TASK STATEMENT. Output, without any change, the listing below from its opening line up to and including the line with "executed again by".

**********

/-- R166: ADD then SUB with the same Y gives X back, for all X and Y, and leaves C as the ADD wrote it; the spec
derives it from R161 and R162 (decisions D1, D2). -/
def Obligations.AddThenSubRestoresX : Prop :=
  ∀ s : State, s.pointer.toNat + 2 ≤ 0xFFFF → ∃ t u, exec .add s = .next t ∧
    exec .sub t.caughtUp = .next u ∧ u.x = s.x ∧ u.y = s.y ∧ u.carry = t.carry ∧
    (u.carry = true ↔ s.x.toNat + s.y.toNat > 0xFFFF)

/-- R167: quotient and remainder of the same operands satisfy the division identity; the spec derives it from R164
and R165. -/
def Obligations.QuotientAndRemainderFit : Prop :=
  ∀ s : State, s.y ≠ 0 → s.pointer.toNat + 1 ≤ 0xFFFF → ∃ q r, exec .div s = .next q ∧
    exec .mod s = .next r ∧ q.x.toNat * s.y.toNat + r.x.toNat = s.x.toNat ∧
    r.x.toNat < s.y.toNat ∧ q.x.toNat ≤ s.x.toNat

/-! ## Jumps and flags (spec/43_jumps.md, spec/44_flag_ops.md) -/

/-- R181, JMP: TP becomes the operand and nothing else changes; a JMP to its own address leaves TP = P and is
executed again by the next commit, changing no state; one whose operand bytes do not fit below the top raises
AddressOutOfRange. -/
def Obligations.JmpGoesToItsOperand : Prop :=
  ∀ (addr : Word) (s : State),
    encode (.jmp addr) = [0x30, BitVec.ofNat 8 (addr.toNat / 256), BitVec.ofNat 8 addr.toNat] ∧
    ∃ t, exec (.jmp addr) s = .next t ∧ EndsStepAt s t addr.toNat ∧ SameBytes s t ∧ SameRegs s t ∧
      (addr = s.pointer → t.targetPointer = t.pointer) ∧ NeedsItsOperand .jmp s ∧
      (s.Ready → addr = s.pointer → Holds s s.pointer (.jmp addr) →
        ∃ u, commit s = .next u ∧ u = { s with outcome := some .stepped } ∧ commit u = .next u)

/-- R182, R183, JZ and JNZ: taken exactly when X is zero, and exactly when it is not; where the operand bytes do not
fit, both raise AddressOutOfRange. -/
def Obligations.JzAndJnzTestX : Prop :=
  ∀ (addr : Word) (s : State),
    encode (.jz addr) = [0x31, BitVec.ofNat 8 (addr.toNat / 256), BitVec.ofNat 8 addr.toNat] ∧
    encode (.jnz addr) = [0x32, BitVec.ofNat 8 (addr.toNat / 256), BitVec.ofNat 8 addr.toNat] ∧
    JumpsWhen (.jz addr) addr (s.x.toNat = 0) s ∧ JumpsWhen (.jnz addr) addr (s.x.toNat ≠ 0) s ∧
    NeedsItsOperand .jz s ∧ NeedsItsOperand .jnz s

/-- R184, R185, JC and JNC: taken exactly when C is true, and exactly when it is false; where the operand bytes do
not fit, both raise AddressOutOfRange. -/
def Obligations.JcAndJncTestTheCarry : Prop :=
  ∀ (addr : Word) (s : State),
    encode (.jc addr) = [0x33, BitVec.ofNat 8 (addr.toNat / 256), BitVec.ofNat 8 addr.toNat] ∧
    encode (.jnc addr) = [0x34, BitVec.ofNat 8 (addr.toNat / 256), BitVec.ofNat 8 addr.toNat] ∧
    JumpsWhen (.jc addr) addr (s.carry = true) s ∧ JumpsWhen (.jnc addr) addr (s.carry = false) s ∧
    NeedsItsOperand .jc s ∧ NeedsItsOperand .jnc s

/-- R186, R187, JGE and JL: the unsigned comparison of X with Y (the spec's decision D3), exactly one of the two
taken. -/
def Obligations.JgeAndJlCompareUnsigned : Prop :=
  ∀ (addr : Word) (s : State),
    encode (.jge addr) = [0x35, BitVec.ofNat 8 (addr.toNat / 256), BitVec.ofNat 8 addr.toNat] ∧
    encode (.jl addr) = [0x36, BitVec.ofNat 8 (addr.toNat / 256), BitVec.ofNat 8 addr.toNat] ∧
    JumpsWhen (.jge addr) addr (s.x.toNat ≥ s.y.toNat) s ∧ JumpsWhen (.jl addr) addr (s.x.toNat < s.y.toNat) s ∧
    NeedsItsOperand .jge s ∧ NeedsItsOperand .jl s

/-- R200, R201, SCF and CCF: C becomes true, C becomes false (it is not complemented), and nothing else changes; at
0xFFFF AddressOutOfRange, and C is not written. -/
def Obligations.ScfSetsAndCcfClearsTheCarry : Prop :=
  ∀ s : State, encode .scf = [0x40] ∧ encode .ccf = [0x41] ∧
    (s.pointer.toNat + 1 ≤ 0xFFFF → ∃ t u, exec .scf s = .next t ∧ exec .ccf s = .next u ∧
      t.carry = true ∧ u.carry = false ∧ t.x = s.x ∧ t.y = s.y ∧ u.x = s.x ∧ u.y = s.y ∧
      SameBytes s t ∧ SameBytes s u ∧ EndsStepAt s t (s.pointer.toNat + 1) ∧
      EndsStepAt s u (s.pointer.toNat + 1)) ∧
    (s.pointer = 0xFFFF → exec .scf s = .next (s.faulted .addressOutOfRange) ∧
      exec .ccf s = .next (s.faulted .addressOutOfRange))

/-- R202: SCF followed by JC is an unconditional jump; CCF followed by JC never jumps; the spec derives it from
R184, R200 and R201. -/
def Obligations.ScfThenJcJumpsAndCcfThenJcDoesNot : Prop :=
  ∀ (addr : Word) (s : State), s.pointer.toNat + 4 ≤ 0xFFFF → ∃ t u t' u',
    exec .scf s = .next t ∧ exec (.jc addr) t.caughtUp = .next u ∧ u.targetPointer = addr ∧
    exec .ccf s = .next t' ∧ exec (.jc addr) t'.caughtUp = .next u' ∧
    u'.targetPointer.toNat = s.pointer.toNat + 4

/-- R28: C is written only by ADD, SUB, SCF and CCF; it resets to false; no request but reset writes it. -/
def Obligations.OnlyFourInstructionsWriteTheCarry : Prop :=
  (∀ (i : Instr) (s t : State), exec i s = .next t → i ∉ [Instr.add, .sub, .scf, .ccf] →
    t.carry = s.carry) ∧
  State.reset.carry = false ∧
  (∀ (s : State) (r : Request), (∀ image, r ≠ .reset image) → (applyRequest s r).carry = s.carry)

/-! ## The step (spec/40_step_and_control.md, spec/60_exceptions.md) -/

/-- A step runs the decoded instruction (R123, R284): with any input of the schedule that asserts commit, after the
requests and the scan of the tick, when a step may be taken and the bytes at P decode to `i`, the tick is exec of
`i`; and with nothing scheduled the pointer catches up first, so it is the instruction at TP (log entry 1). -/
def Obligations.StepRunsTheDecodedInstruction : Prop :=
  (∀ (s : State) (inp : TickInput) (later : List TickInput) (i : Instr) (rest : List Byte),
    s.schedule = inp :: later → inp.commit = true →
    (applyRequests { s with schedule := later } inp.requests).Ready →
    decode (fetchBytes (applyRequests { s with schedule := later } inp.requests).mem
      (applyRequests { s with schedule := later } inp.requests).pointer) = .ok (i, rest) →
    step s = exec i (scan (applyRequests { s with schedule := later } inp.requests))) ∧
  (∀ (s : State) (i : Instr) (rest : List Byte), s.schedule = [] → s.fault = none →
    decode (fetchBytes s.mem s.targetPointer) = .ok (i, rest) → step s = exec i (scan s.caughtUp))

/-- R123, R124: when a step may be taken and the bytes of `i` stand at P, all of them in the address space, the step
is exec of `i` on the state before it, whatever stands after those bytes. -/
def Obligations.CommitExecutesTheInstructionAtP : Prop :=
  ∀ (s : State) (i : Instr), s.Ready → Holds s s.pointer i → commit s = exec i s

/-- R122: a commit causes a step exactly when P = TP and fault = None; otherwise its outcome is NoStep and it
changes nothing (the spec's decision D24). -/
def Obligations.CommitStepsExactlyWhenReady : Prop :=
  ∀ s : State, ∃ t, commit s = .next t ∧ (t.outcome = some .noStep ↔ ¬s.Ready) ∧
    (¬s.Ready → t = { s with outcome := some .noStep })

/-- R125: an instruction one of whose operand bytes would lie above 0xFFFF raises AddressOutOfRange, whatever the
instruction and the registers are; those are exactly the placements the rule lists. -/
def Obligations.OperandBytesAboveTheTopFault : Prop :=
  (∀ (s : State) (op : Op), s.Ready → lookup (readByte s.mem s.pointer.toNat) = some op →
    0xFFFF < s.pointer.toNat + op.length - 1 → commit s = .next (s.faulted .addressOutOfRange)) ∧
  (∀ (op : Op) (p : Word), 0xFFFF < p.toNat + op.length - 1 ↔
    (op.length = 2 ∧ p = 0xFFFF) ∨ (op.length = 3 ∧ 0xFFFE ≤ p.toNat) ∨ (op.length = 4 ∧ 0xFFFD ≤ p.toNat))

/-- R87, R126: on an undefined opcode the step changes no state and its outcome is UnknownOpcode, at every address;
the next commit meets the same byte and has the same outcome. -/
def Obligations.UnknownOpcodeChangesNothing : Prop :=
  ∀ s : State, s.Ready → undefinedOpcode (readByte s.mem s.pointer.toNat) = true →
    ∃ t, commit s = .next t ∧ t = { s with outcome := some .unknownOpcode } ∧ commit t = .next t

/-- R129, R246: a step with any outcome but Stepped leaves X, Y, C, memory and both pointers as they were, and the
latch too unless the outcome is Fault(E), when the latch holds E (the spec's decisions D6, D9). -/
def Obligations.StepsAreAllOrNothing : Prop :=
  ∀ s t : State, commit s = .next t → t.outcome ≠ some .stepped → AgreeArch s t ∧
    (∀ e, t.outcome = some (.fault e) → t.fault = some e) ∧
    ((∀ e, t.outcome ≠ some (.fault e)) → t.fault = s.fault)

/-- R25, R66, R127: the engine never writes P or a tag, and writes TP only when the outcome is Stepped. -/
def Obligations.EngineNeverWritesPointerOrTags : Prop :=
  ∀ s t : State, commit s = .next t → t.pointer = s.pointer ∧ t.tags = s.tags ∧
    t.schedule = s.schedule ∧ t.scans = s.scans ∧
    (t.outcome ≠ some .stepped → t.targetPointer = s.targetPointer)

**********

EXERCISE RESPONSE.
/-- R166: ADD then SUB with the same Y gives X back, for all X and Y, and leaves C as the ADD wrote it; the spec
derives it from R161 and R162 (decisions D1, D2). -/
def Obligations.AddThenSubRestoresX : Prop :=
  ∀ s : State, s.pointer.toNat + 2 ≤ 0xFFFF → ∃ t u, exec .add s = .next t ∧
    exec .sub t.caughtUp = .next u ∧ u.x = s.x ∧ u.y = s.y ∧ u.carry = t.carry ∧
    (u.carry = true ↔ s.x.toNat + s.y.toNat > 0xFFFF)

/-- R167: quotient and remainder of the same operands satisfy the division identity; the spec derives it from R164
and R165. -/
def Obligations.QuotientAndRemainderFit : Prop :=
  ∀ s : State, s.y ≠ 0 → s.pointer.toNat + 1 ≤ 0xFFFF → ∃ q r, exec .div s = .next q ∧
    exec .mod s = .next r ∧ q.x.toNat * s.y.toNat + r.x.toNat = s.x.toNat ∧
    r.x.toNat < s.y.toNat ∧ q.x.toNat ≤ s.x.toNat

/-! ## Jumps and flags (spec/43_jumps.md, spec/44_flag_ops.md) -/

/-- R181, JMP: TP becomes the operand and nothing else changes; a JMP to its own address leaves TP = P and is
executed again by the next commit, changing no state; one whose operand bytes do not fit below the top raises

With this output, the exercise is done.